# Is this considered a "quotation"?



## mossyembankment (Jul 28, 2020)

Schumann is known for including quotations and references to his earlier works, and these are often analyzed - but I haven't found any mention of this one. Is this too attenuated/dissimilar to be considered a quotation?

In Kreisleriana (1838) No. 4, there is a theme that repeats throughout, you can hear it clearly stated at about 0:00-0:30, 1:17-1:31 and also at 3:05-3:35.






Then in the final song of Dichterliebe (1840), during the piano coda, from about 3:20-3:38:






Obviously they aren't identical, but to me the resemblance is strong enough that I'm curious whether it was an intentional reference (esp. given that he was known to do this). On the other hand, he reused material from the violin concerto in composing the theme for the Ghost Variations, apparently without realizing it - but this was more than ten years later when he was in a much worse mental state.

Thoughts?


----------



## SONNET CLV (May 31, 2014)

Some resemblance there, indeed.

Here's a thought, plausible or not I won't argue: Remember that Schumann was quite a literary fellow.

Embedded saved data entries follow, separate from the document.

/-- The new home has the page: the old one gives up its leaf, rehomes the page and answers what it held. -/
def State.moveDone (s : State) (m : Migration) : State :=
  let s := match s.hub.pageLeaf m.func m.va with
    | some pa => s.updHub fun h => h.writeHbm pa [memGet h.hbm pa &&& 0xFE] []
    | none => s
  let s := s.forget m.func (.va m.va 65536)
  let go (c : Core) : Core :=
    { c with flight := c.flight.map (Flight.moved m.pa m.va m.dest c.pulse), cmds := c.cmds.map (EngineCmd.moved m.pa m.va m.dest) }
  { s with
    core := go s.core, parked := s.parked.map go
    hub := m.held.foldl (fun h p => h.send (h.answerTo p 2 false (.moved m.dest))) ((s.hub.rehome m.func (m.va / 65536) m.dest).dropMove m.id) }

/-- Nothing moves: what was held is performed here. -/
def State.moveFailed (s : State) (m : Migration) : State := (s.updHub fun h => h.dropMove m.id).receive m.held

/-- The physical address of the level-0 entry for a virtual address, down from a table; none without a level-0 table. -/
def Hub.leafSlot (h : Hub) (f va : Nat) : Nat → Nat → Option Nat
  | 0, table => match h.paOf f (table + 8 * walkIndex va false 0) with
    | .ok pa => some pa
    | .error _ => none
  | k + 1, table => match h.paOf f (table + 8 * walkIndex va false (k + 1)) with
    | .ok pa =>
      let e := h.entryAt pa
      if e % 4 = 1 && tableOk e k then h.leafSlot f va k (e / 2 ^ 8 % 2 ^ 44 * 2 ^ 8) else none
    | .error _ => none

/-- Where a page that arrives can go: its leaf entry, its frame, that frame's physical address, and the directory. -/
def Hub.roomForPage (h : Hub) (f va : Nat) : Option (Nat × Nat × Nat × List Nat) :=
  let root := (h.func f).s1root
  if !root.getLsbD 0 then none
  else match h.leafSlot f va 4 (root.toNat / 2 ^ 12 % 2 ^ 40 * 2 ^ 12), (h.func f).pool, h.rehomed f (va / 65536) h.pkg with
    | some slot, frame :: _, some dir => match h.paOf f frame with
      | .ok pa => some (slot, frame, pa, dir)
      | .error _ => none
    | _, _, _ => none

/-- The leaf of a page that has arrived (R402). -/
def movedLeaf (perm : BitVec 10) (frame mig : Nat) : Nat :=
  3 + perm.toNat * 4 + frame + (mig + 1) * 2 ^ 52 + if mig + 1 = 6 then 2 ^ 55 else 0

/-- A part of a page joins those that came before it, from the page's first on; none where it does not follow them. -/
def Hub.joinPart (h : Hub) (p : Packet) (bs : List Byte) (marks : List Nat) : Option Incoming :=
  let page := p.va / 65536 * 65536
  let before := if p.va = page then some ⟨p.src, p.tenant, page, [], []⟩
    else h.incoming.find? fun w => w.src = p.src && w.tenant = p.tenant && w.va = page && w.bytes.length = p.va - page
  before.map fun w => { w with bytes := w.bytes ++ bs, marks := w.marks ++ marks.map (· + (p.va - page)) }

/-- MIGRATE: a part of a page is kept; with the last the new home installs the page, or denies it, so that nothing moves, and tells its
driver.
Log entry 90 (DESIGN CHOICE). -/
def execMigrate (p : Packet) (s : State) : Out :=
  .next (match p.body, s.hub.contextOf p.tenant with
    | .page perm mig bs marks, some f =>
      match s.hub.joinPart p bs marks with
      | none => s.updHub fun h => h.send (h.answerTo p 3 false .none)
      | some w =>
        let others := s.hub.incoming.filter fun x => !(x.src = w.src && x.tenant = w.tenant && x.va = w.va)
        if w.bytes.length < 65536 then s.updHub fun h => { h with incoming := others ++ [w] }.send (h.answerTo p 0 false .none)
        else match s.hub.roomForPage f w.va with
          | some (slot, frame, pa, dir) => s.updHub fun h =>
            let h := { h with incoming := others }.updFunc f fun v => { v with pool := v.pool.drop 1 }
            let h := ((h.writeHbm pa w.bytes w.marks).writeHbm slot (wordBytes (movedLeaf perm frame mig) 8) []).writeDir f dir
            h.send (h.answerTo p 0 false .none)
          | none =>
            (s.fault f w.va 3 0 false p.src none).2.updHub fun h => { h with incoming := others }.send (h.answerTo p 3 false .none)
    | _, _ => s.updHub fun h => h.send (h.answerTo p 3 false .none))

end Sys2Proof.Machine
end

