/-- R242 to R245 with R50, R157 and R241: XLATE makes a handle after 24 cycles, or marks it as still being walked; HINV clears VALID
at once and then waits for the accesses through it; HQRY reads a part; PGREQ of a page that is resident, or has become present,
completes at once, and of a page of another package asks its home.
Moreover: R242 and R245: the handle that XLATE or the end of its walk writes is that of the page's translation, and one whose
walk runs on knows its home; PGREQ_COMPLETE fills only
handles of pages that had not been resident. -/
def Obligations.HandlesAreMade : Prop :=
  (
  (∀ h o s, s.executes (.xlate h o) = true → s.bad o.a = false → s.src o.a < 2 ^ 57 →
    ∃ t walk, exec (.xlate h o) s = .next t ∧ (t.core.seq s.who).pc = s.nextPc (.xlate h o) ∧
      t.core.done = s.core.done ++ [s.pending (.xlate h o) 24 [.h o.h (s.src o.a) walk]] ∧ Unwritten (.xlate h o) s t ∧
      (walk = false → t.core.flight = s.core.flight) ∧
      (walk = true → ∃ f, t.core.flight = s.core.flight ++ [f] ∧ f.op = .xlate o.h (s.src o.a)) ∧ t.hub = s.hub) ∧
  (∀ h o s, s.executes (.hinv h o) = true → (o.all = true → o.h = 0) →
    ∃ t f, exec (.hinv h o) s = .next t ∧ t.core.flight = s.core.flight ++ [f] ∧ f.op = .hinv o.all o.h (s.core.handleUsers o.all o.h) ∧
      (t.core.seq s.who).pc = s.nextPc (.hinv h o) ∧
      (∀ r, t.core.getH r = if o.all = true ∨ r = o.h then (s.core.getH r).clearValid else s.core.getH r) ∧
      Unwritten (.hinv h o) s { t with core := { t.core with hnd := s.core.hnd } } ∧ t.hub = s.hub) ∧
  (∀ h o s, s.executes (.hqry h o) = true → o.part ≠ 3 → Completes (.hqry h o) s 1 [.x s.who o.d
    (let v := s.core.getH o.h
     if o.part = 0 then BitVec.ofNat 64 (v.bits.toNat % 2 ^ 64)
     else if o.part = 1 then BitVec.ofNat 64 (v.bits.toNat / 2 ^ 64)
     else BitVec.ofNat 64 (v.home.toNat + v.tenant.toNat * 1024)) false]) ∧
  (∀ h o s, s.executes (.pgreq h o) = true → s.bad o.o = false → (s.core.getH o.h).valid = true → s.src o.o < (s.core.getH o.h).size →
    ((s.core.getH o.h).remote = false → (s.core.getH o.h).resident = true →
      ∃ t, exec (.pgreq h o) s = .next t ∧ (t.core.seq s.who).pc = s.nextPc (.pgreq h o) ∧
        t.core.posts = s.core.posts ++ signalPosts s.core.nextId s.who s.seq.pc (unitSignal (.pgreq h o)) ∧
        t.core.flight = s.core.flight ∧ Unwritten (.pgreq h o) s t ∧ t.hub = s.hub) ∧
    ((s.core.getH o.h).remote = true → (s.core.getH o.h).denied = false → Launches (.pgreq h o) s 8
      (.pgreq o.h (s.src o.o) ((s.core.getH o.h).vaddr + s.src o.o)) .commit false)) ∧
  (∀ h o s x, s.executes (.pgreq h o) = true → s.bad o.o = false → BecamePresent s (s.core.getH o.h) x → s.src o.o < pageBytes x.psize →
    ∃ t, exec (.pgreq h o) s = .next t ∧ (t.core.seq s.who).pc = s.nextPc (.pgreq h o) ∧
      t.core.posts = s.core.posts ++ signalPosts s.core.nextId s.who s.seq.pc (unitSignal (.pgreq h o)) ∧
      t.core.flight = s.core.flight ∧ HandleOf x (t.core.getH o.h) ∧ (∀ q, q ≠ o.h → t.core.getH q = s.core.getH q) ∧ t.hub = s.hub)) ∧
  (
  (∀ p r va x s, PageHere s va x → Lands p (.h r va false) s fun t =>
    HandleOf x (t.core.getH r) ∧ ∀ q, q ≠ r → t.core.getH q = s.core.getH q) ∧
  (∀ p r va s, Lands p (.h r va true) s fun t =>
    (t.core.getH r).valid = true ∧ (t.core.getH r).miss = true ∧
      (s.hub.homeOf s.core.func va = .own → (t.core.getH r).remote = false) ∧
      (∀ n, s.hub.homeOf s.core.func va = .pkg n → (t.core.getH r).remote = true ∧ (t.core.getH r).home = BitVec.ofNat 10 n) ∧
      ∀ q, q ≠ r → t.core.getH q = s.core.getH q) ∧
  (∀ s f r va x, s.due f → f.op = .xlate r va → (s.core.getH r).miss = true → (s.core.getH r).va = va →
    (s.core.getH r).valid = true → s.hub.stacksOpen = true → PageHere s va x →
    ∃ t, exec (.tableWalkEnd f.id) s = .next t ∧ HandleOf x (t.core.getH r) ∧ (∀ q, q ≠ r → t.core.getH q = s.core.getH q) ∧
      t.core.flight = s.core.flight.filter (fun g => g.id != f.id) ∧ SameMemory s t ∧ SameRegisters s.core t.core) ∧
  (∀ s f r off va, s.due f → f.op = .pgreq r off va → f.stage = .done →
    ∃ t, exec (.pgreqComplete f.id) s = .next t ∧ Finished f s t ∧ SameMemory s t ∧ SameRegisters s.core t.core ∧
      ∀ q, ((s.core.getH q).valid = false ∨ (s.core.getH q).remote = true ∨ (s.core.getH q).resident = true) →
        t.core.getH q = s.core.getH q) ∧
  (∀ s f all r after, s.due f → f.op = .hinv all r after → (∀ n ∈ after, n ∉ s.core.handleUsers all r) →
    ∃ t, exec (.hinvComplete f.id) s = .next t ∧ Finished f s t ∧ SameMemory s t ∧ SameRegisters s.core t.core ∧
      SameStores s.core t.core))

/-- R271 to R274 with R392: a synchronisation instruction whose operands are clean and aligned sends its operation to the object, here or at
its home, and holds CT; a poisoned operand traps with UNDERSIZED_DELAY, a misaligned address with ALIGNMENT, an address beyond 57 bits and an
absent page with TRANSLATION_FAULT, which a walk that met a broken entry also reports in the fault ring, and a page that is no SYNC page with
PERMISSION. BIND of a misaligned base traps with ALIGNMENT, and of a bad length with ILLEGAL_FIELD, before its object is looked up (log entry
52). -/
def Obligations.SyncInstructionsReachTheirObject : Prop :=
  (∀ i s k a rs d, syncRow s i = some (k, a, rs, d) → s.executes i = true →
    (∀ x, (a :: rs).any s.bad = false → s.src a % 8 = 0 → s.src a < 2 ^ 57 → PageHere s (s.src a) x → x.sync = true →
      LaunchesIn (OnlyCached s.hub) i s 8 (.sync k (.hbm (x.pa + s.src a % pageBytes x.psize)) (s.src a) d) .commit true) ∧
    (∀ n, (a :: rs).any s.bad = false → s.src a % 8 = 0 → s.src a < 2 ^ 57 → s.hub.homeOf s.core.func (s.src a) = .pkg n →
      Launches i s 8 (.sync k (.remote (BitVec.ofNat 10 n) (s.src a)) (s.src a) d) .commit true) ∧
    ((a :: rs).any s.bad = true → s.mayEnter → TrapsWith i s 0x30 (s.seq.getX a)) ∧
    ((a :: rs).any s.bad = false → s.src a % 8 ≠ 0 → s.mayEnter → TrapsWith i s 0x23 (s.seq.getX a)) ∧
    ((a :: rs).any s.bad = false → s.src a % 8 = 0 → 2 ^ 57 ≤ s.src a → s.mayEnter → TrapsWith i s 0x20 (s.seq.getX a)) ∧
    ((a :: rs).any s.bad = false → s.src a % 8 = 0 → s.src a < 2 ^ 57 → s.mayEnter → s.hub.homeOf s.core.func (s.src a) = .own →
      let x := (s.translate (s.src a)).1
      (x.present = true → x.sync = false → TrapsWith i s 0x21 (s.seq.getX a)) ∧
      (x.present = false → (s.hub.walk s.core.func (s.src a)).error = false → TrapsWith i s 0x20 (s.seq.getX a)) ∧
      (x.present = false → (s.hub.walk s.core.func (s.src a)).error = true →
        ∃ u, Entered s u s.who 0x20 s.seq.pc (s.seq.getX a) ∧
          exec i s = .next (u.fault s.core.func (s.src a) 2 0 true s.hub.pkg none).2))) ∧
  (∀ h o s, s.executes (.bind h o) = true → [o.a, o.b, o.l].any s.bad = false → s.src o.a % 8 = 0 → s.mayEnter →
    (s.src o.b % 64 ≠ 0 → TrapsWith (.bind h o) s 0x23 (s.seq.getX o.b)) ∧
    (s.src o.b % 64 = 0 → (s.src o.l % 64 ≠ 0 ∨ s.src o.l < 64 ∨ 2 ^ 36 < s.src o.l) → TrapsWith (.bind h o) s 0x03 (s.seq.getX o.b)))

/-- R272, R112 and R115: the sync unit applies the table's rule to the object's word, once the writes that a release covers have been made;
an acquire that does not find its value waits there, behind those that came before it; a release that satisfies one performs it in the same
moment; SYNC_REPLY gives the old word to SYCAS and SYRD and lets CT go on. -/
def Obligations.SyncUnitAppliesItsRule : Prop :=
  (∀ s f k pa va d, s.phase ≠ .hub → s.due f → f.op = .sync k (.hbm pa) va d → f.stage = .away → wordKind k = true →
    (isRel k = true → s.core.writesPending f.id = false) → (∀ x ∈ s.hub.syncWait, x.pa ≠ pa) → s.hub.hbmOpen pa 8 = true →
    let w := BitVec.ofNat 64 (leNat (s.hub.readHbm pa 8))
    (syncRule k w = none → ∃ t, exec (.syncOpPerform f.id) s = .next t ∧ t.core = s.core ∧ SameMemory s t ∧
      t.hub.syncWait = s.hub.syncWait.filter s.awaits ++
        [⟨.core s.core.id f.id, k, pa, s.hub.pkg, s.core.id, s.core.func, f.hnd.map (·.2), s.hub.nextId⟩]) ∧
    (∀ r, syncRule k w = some r → s.hub.mustHold pa 8 = false →
      ∃ t g, exec (.syncOpPerform f.id) s = .next t ∧ t.core.flightOf f.id = some g ∧ g.stage = .done ∧
        g.data = wordBytes w.toNat 8 ∧ t.core.spad = s.core.spad ∧ SameRegisters s.core t.core ∧ SameStores s.core t.core ∧
        SameSpecials s.core t.core ∧ t.hub.host = s.hub.host ∧ t.hub.syncWait = s.hub.syncWait ∧
        match r with
        | some v => Writes s.hub.hbm t.hub.hbm pa (wordBytes v.toNat 8)
        | none => t.hub.hbm = s.hub.hbm)) ∧
  (∀ s f pa va d p pkg core fn via no, s.phase ≠ .hub → s.due f → f.op = .sync .relL (.hbm pa) va d → f.stage = .away →
    s.core.writesPending f.id = false → s.hub.syncWait = [⟨.packet p, .acqL, pa, pkg, core, fn, via, no⟩] →
    s.hub.mustHold pa 8 = false → s.hub.hbmOpen pa 8 = true →
    BitVec.ofNat 64 (leNat (s.hub.readHbm pa 8)) ≠ 0 →
    ∃ t, exec (.syncOpPerform f.id) s = .next t ∧ Writes s.hub.hbm t.hub.hbm pa (wordBytes 1 8) ∧ t.hub.syncWait = [] ∧
      t.hub.out = s.hub.out ++ [s.hub.answerTo p 0 false (.data (wordBytes 0 8) [])]) ∧
  (∀ s f k l va d, s.due f → f.op = .sync k l va d → f.stage = .done → (d.isSome = true → f.marks = []) →
    ∃ t, exec (.syncReply f.id) s = .next t ∧ Finished f s t ∧ SameMemory s t ∧ SameStores s.core t.core ∧ SameP s.core t.core ∧
      match d with
      | some r => LandsX f.q r (BitVec.ofNat 64 (leNat f.data)) false s.core t.core
      | none => SameX s.core t.core)

/-- R274 with R114: BIND adds a region that overlaps no other bound region of its context, at most sixteen to an object, UNBIND takes it
away, and either is refused with PERMISSION otherwise. That the bound regions are those this package knows of, at its own objects and by its
cores at objects homed elsewhere, is inferred (log entry 52); a BIND at another home that overlaps one is refused before it leaves. -/
def Obligations.BindingsAtTheirHome : Prop :=
  (∀ s f pa va d base len scope, s.phase ≠ .hub → s.due f → f.op = .sync (.bind base len scope) (.hbm pa) va d → f.stage = .away →
    (∀ x ∈ s.hub.syncWait, x.pa ≠ pa) → s.hub.hbmOpen pa 8 = true →
    if (∃ b ∈ s.hub.bound ++ s.hub.boundAway, b.func = s.core.func ∧ b.base < base + len ∧ base < b.base + b.len) ∨
        16 ≤ (s.hub.bound.filter fun b => b.obj = pa).length then
      ∃ t, exec (.syncOpPerform f.id) s = .next t ∧ t.hub = s.hub ∧
        t.core.pend = s.core.pend ++ [⟨f.q, 0x21, some f.pc, BitVec.ofNat 64 base, false, f.level, false⟩]
    else ∃ t, exec (.syncOpPerform f.id) s = .next t ∧ SameMemory s t ∧
      t.hub.bound = s.hub.bound ++ [⟨pa, base, len, scope, s.hub.pkg, s.core.id, s.core.func⟩]) ∧
  (∀ s f pa va d base, s.phase ≠ .hub → s.due f → f.op = .sync (.unbind base) (.hbm pa) va d → f.stage = .away →
    (∀ x ∈ s.hub.syncWait, x.pa ≠ pa) → s.hub.hbmOpen pa 8 = true →
    if ∃ b ∈ s.hub.bound, b.obj = pa ∧ b.base = base then
      ∃ t, exec (.syncOpPerform f.id) s = .next t ∧ SameMemory s t ∧
        t.hub.bound = s.hub.bound.filter fun b => !(b.obj = pa && b.base = base)
    else ∃ t, exec (.syncOpPerform f.id) s = .next t ∧ t.hub = s.hub ∧
      t.core.pend = s.core.pend ++ [⟨f.q, 0x21, some f.pc, BitVec.ofNat 64 base, false, f.level, false⟩]) ∧
  (∀ s f base len scope home va w d, s.due f → f.op = .sync (.bind base len scope) (.remote home va) w d → f.stage = .commit →
    (∃ b ∈ s.hub.bound ++ s.hub.boundAway, b.func = s.core.func ∧ b.base < base + len ∧ base < b.base + b.len) →
    ∃ t, exec (.commitRelease f.id) s = .next t ∧ t.hub = s.hub ∧ SameRegisters s.core t.core ∧
      (t.core.flightOf f.id).map (fun g => (g.stage, g.data)) = some (.refused, [1])) ∧
  (∀ s f base len scope l va d, s.due f → f.op = .sync (.bind base len scope) l va d → f.stage = .refused → f.data ≠ [] →
    ∃ t, exec (.lateFault f.id) s = .next t ∧ t.hub = s.hub ∧ SameRegisters s.core t.core ∧
      t.core.pend = s.core.pend ++ [⟨f.q, 0x21, some f.pc, BitVec.ofNat 64 base, false, f.level, false⟩])

/-- R269, R275 and R103 with R98: SADRAIN and XFENCE hold their sequencer with a list of what they wait for, XFENCE with what of the path is
core-ordered before it, and end when none of it is left; nothing is written. What counts as core-ordered before a fence is inferred (log
entry 16). -/
def Obligations.FencesWaitForWhatTheyCover : Prop :=
  (∀ h s, s.executes (.sadrain h) = true → Launches (.sadrain h) s 4 (.sadrain (s.core.sae.map (·.id))) .going true) ∧
  (∀ h o s, s.executes (.xfence h o) = true →
    let c := s.core.takeTokens ((Instr.xfence h o).info.bind (tokenWait (.xfence h o)))
    Launches (.xfence h o) s 8
      (.xfence o.a o.b (((s.core.pathUsers o.a.toNat).filter fun x => c.ordered s.who x.2 x.1).map (·.1))) .going true) ∧
  (∀ s f after, s.core.flightOf f.id = some f → f.op = .sadrain after →
    (f.due ≤ s.core.pulse → (∀ n ∈ after, ∀ x ∈ s.core.sae, x.id ≠ n) →
      ∃ t, exec (.sadrainComplete f.id) s = .next t ∧ Finished f s t ∧ SameMemory s t ∧ SameRegisters s.core t.core ∧
        SameStores s.core t.core) ∧
    ((∃ n ∈ after, ∃ x ∈ s.core.sae, x.id = n) → exec (.sadrainComplete f.id) s = .next s)) ∧
  (∀ s f a b after, s.core.flightOf f.id = some f → f.op = .xfence a b after →
    (f.due ≤ s.core.pulse → (∀ n ∈ after, n ∉ (s.core.pathUsers a.toNat).map (·.1)) →
      ∃ t, exec (.xfenceComplete f.id) s = .next t ∧ Finished f s t ∧ SameMemory s t ∧ SameRegisters s.core t.core ∧
        SameStores s.core t.core) ∧
    ((∃ n ∈ after, n ∈ (s.core.pathUsers a.toNat).map (·.1)) → exec (.xfenceComplete f.id) s = .next s))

The _Kreisleriana_ was apparently inspired by E. T. A. Hoffmann's eccentric conductor Johannes Kreisler, a character of varying moods, resembling Schumann's own "Florestan" and "Eusebius," the two characters the composer used to indicate his own contrasting impulsive and dreamy sides. That final song of the _Dichterliebe _ suggests a similar schizophrenic scenario, one in which the vocalist is set to bury, in his large coffin, both angry, bitter dreams and his love and his suffering.

I can see how the composer might have felt a similar sprit between these two musical passages and composed the music for the later one, perhaps even unaware of a tonal similarity to his earlier work, since it came from the same "resource" of his heart.


----------



## mossyembankment (Jul 28, 2020)

Very interesting points. Yes, I was wondering if it may have been intentional, but it definitely could have been another instance of accidental self-quotation...


----------



## SONNET CLV (May 31, 2014)

mossyembankment said:


> Very interesting points. Yes, I was wondering if it may have been intentional, but it definitely could have been another instance of accidental self-quotation...


"...accidental self-quotation."?

Perhaps a better term might be "subconscious self-quotation".


----------